[[ DATA TO PROCESS, beginning ]]
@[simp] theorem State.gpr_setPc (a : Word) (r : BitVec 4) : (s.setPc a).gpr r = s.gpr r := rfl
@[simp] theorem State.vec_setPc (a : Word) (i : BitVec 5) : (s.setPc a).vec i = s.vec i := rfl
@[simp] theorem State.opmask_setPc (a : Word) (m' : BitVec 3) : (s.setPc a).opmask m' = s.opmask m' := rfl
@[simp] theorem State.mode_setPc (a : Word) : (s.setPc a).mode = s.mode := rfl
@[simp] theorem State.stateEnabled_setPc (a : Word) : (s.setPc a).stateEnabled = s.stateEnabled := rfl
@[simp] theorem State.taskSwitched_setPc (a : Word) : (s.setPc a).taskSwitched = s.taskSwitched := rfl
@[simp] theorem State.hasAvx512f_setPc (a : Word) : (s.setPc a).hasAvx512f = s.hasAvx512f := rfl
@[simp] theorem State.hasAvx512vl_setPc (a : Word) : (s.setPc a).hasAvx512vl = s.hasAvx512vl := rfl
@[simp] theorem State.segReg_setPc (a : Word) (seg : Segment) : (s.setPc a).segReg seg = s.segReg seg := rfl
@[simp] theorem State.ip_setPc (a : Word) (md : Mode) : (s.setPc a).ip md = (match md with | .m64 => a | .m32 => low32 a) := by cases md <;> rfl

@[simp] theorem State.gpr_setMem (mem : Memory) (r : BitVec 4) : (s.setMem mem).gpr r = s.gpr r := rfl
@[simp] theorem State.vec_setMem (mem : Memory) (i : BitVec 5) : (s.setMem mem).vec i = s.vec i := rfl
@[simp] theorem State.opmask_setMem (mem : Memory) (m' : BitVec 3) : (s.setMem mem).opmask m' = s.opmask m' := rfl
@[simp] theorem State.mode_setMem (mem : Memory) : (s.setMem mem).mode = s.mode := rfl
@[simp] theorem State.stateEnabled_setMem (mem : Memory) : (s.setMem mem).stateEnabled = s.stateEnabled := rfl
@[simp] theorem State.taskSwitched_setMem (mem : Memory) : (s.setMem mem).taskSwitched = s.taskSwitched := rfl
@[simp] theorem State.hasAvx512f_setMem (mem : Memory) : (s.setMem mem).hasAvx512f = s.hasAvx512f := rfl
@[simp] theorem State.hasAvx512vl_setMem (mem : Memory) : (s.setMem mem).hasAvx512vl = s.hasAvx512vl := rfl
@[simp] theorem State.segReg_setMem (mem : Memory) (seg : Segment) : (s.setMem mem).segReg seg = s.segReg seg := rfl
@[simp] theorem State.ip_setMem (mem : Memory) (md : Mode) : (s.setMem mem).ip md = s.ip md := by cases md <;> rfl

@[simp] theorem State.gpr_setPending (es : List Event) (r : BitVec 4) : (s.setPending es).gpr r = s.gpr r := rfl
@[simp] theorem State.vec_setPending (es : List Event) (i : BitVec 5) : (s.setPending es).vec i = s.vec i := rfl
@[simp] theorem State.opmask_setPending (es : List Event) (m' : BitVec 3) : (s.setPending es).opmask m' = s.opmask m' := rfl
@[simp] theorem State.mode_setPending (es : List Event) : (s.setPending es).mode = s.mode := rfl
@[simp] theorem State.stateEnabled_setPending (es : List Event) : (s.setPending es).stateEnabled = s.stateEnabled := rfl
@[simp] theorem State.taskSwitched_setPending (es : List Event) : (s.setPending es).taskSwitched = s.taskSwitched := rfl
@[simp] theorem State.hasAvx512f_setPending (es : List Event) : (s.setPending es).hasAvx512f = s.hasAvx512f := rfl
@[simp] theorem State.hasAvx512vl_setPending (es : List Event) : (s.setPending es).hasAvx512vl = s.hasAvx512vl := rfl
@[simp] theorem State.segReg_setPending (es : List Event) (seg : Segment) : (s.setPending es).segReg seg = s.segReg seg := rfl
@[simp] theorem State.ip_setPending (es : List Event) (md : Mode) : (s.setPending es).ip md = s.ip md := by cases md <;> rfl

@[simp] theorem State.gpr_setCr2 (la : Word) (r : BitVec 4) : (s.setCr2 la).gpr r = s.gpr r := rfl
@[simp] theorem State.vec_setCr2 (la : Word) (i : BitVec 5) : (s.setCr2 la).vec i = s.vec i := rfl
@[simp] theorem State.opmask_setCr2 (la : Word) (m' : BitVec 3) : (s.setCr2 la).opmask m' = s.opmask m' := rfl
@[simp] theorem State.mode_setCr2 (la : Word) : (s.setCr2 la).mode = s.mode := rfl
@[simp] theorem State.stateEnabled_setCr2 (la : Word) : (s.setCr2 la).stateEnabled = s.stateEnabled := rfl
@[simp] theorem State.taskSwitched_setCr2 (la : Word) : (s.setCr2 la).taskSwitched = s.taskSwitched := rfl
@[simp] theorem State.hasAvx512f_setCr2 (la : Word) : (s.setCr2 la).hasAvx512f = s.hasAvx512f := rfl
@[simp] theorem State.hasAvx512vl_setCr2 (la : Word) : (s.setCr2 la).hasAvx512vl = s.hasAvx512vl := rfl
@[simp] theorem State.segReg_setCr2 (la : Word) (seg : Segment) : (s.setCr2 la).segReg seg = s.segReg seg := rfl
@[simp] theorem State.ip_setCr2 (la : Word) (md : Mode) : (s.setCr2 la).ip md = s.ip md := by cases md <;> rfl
[[ DATA TO PROCESS, end ]]
[[ DATA TO PROCESS, beginning ]]
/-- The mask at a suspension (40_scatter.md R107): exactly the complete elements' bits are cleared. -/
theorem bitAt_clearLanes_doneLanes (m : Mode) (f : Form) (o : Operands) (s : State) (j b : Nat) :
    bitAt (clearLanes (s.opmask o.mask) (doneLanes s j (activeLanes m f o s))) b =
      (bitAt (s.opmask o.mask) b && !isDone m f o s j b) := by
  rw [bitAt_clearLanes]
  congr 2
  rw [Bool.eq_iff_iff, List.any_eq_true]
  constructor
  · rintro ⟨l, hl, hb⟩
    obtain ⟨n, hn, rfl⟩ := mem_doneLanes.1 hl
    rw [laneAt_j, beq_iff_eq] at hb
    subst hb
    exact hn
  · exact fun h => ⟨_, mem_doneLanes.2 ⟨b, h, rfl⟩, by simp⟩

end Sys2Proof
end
[[ DATA TO PROCESS, end ]]
**WHAT YOU ARE ASKED TO DO**
Return each line in the records that holds the string "cases".

**OUTPUT FOR THIS TASK**
@[simp] theorem State.ip_setPc (a : Word) (md : Mode) : (s.setPc a).ip md = (match md with | .m64 => a | .m32 => low32 a) := by cases md <;> rfl
@[simp] theorem State.ip_setMem (mem : Memory) (md : Mode) : (s.setMem mem).ip md = s.ip md := by cases md <;> rfl
@[simp] theorem State.ip_setPending (es : List Event) (md : Mode) : (s.setPending es).ip md = s.ip md := by cases md <;> rfl
@[simp] theorem State.ip_setCr2 (la : Word) (md : Mode) : (s.setCr2 la).ip md = s.ip md := by cases md <;> rfl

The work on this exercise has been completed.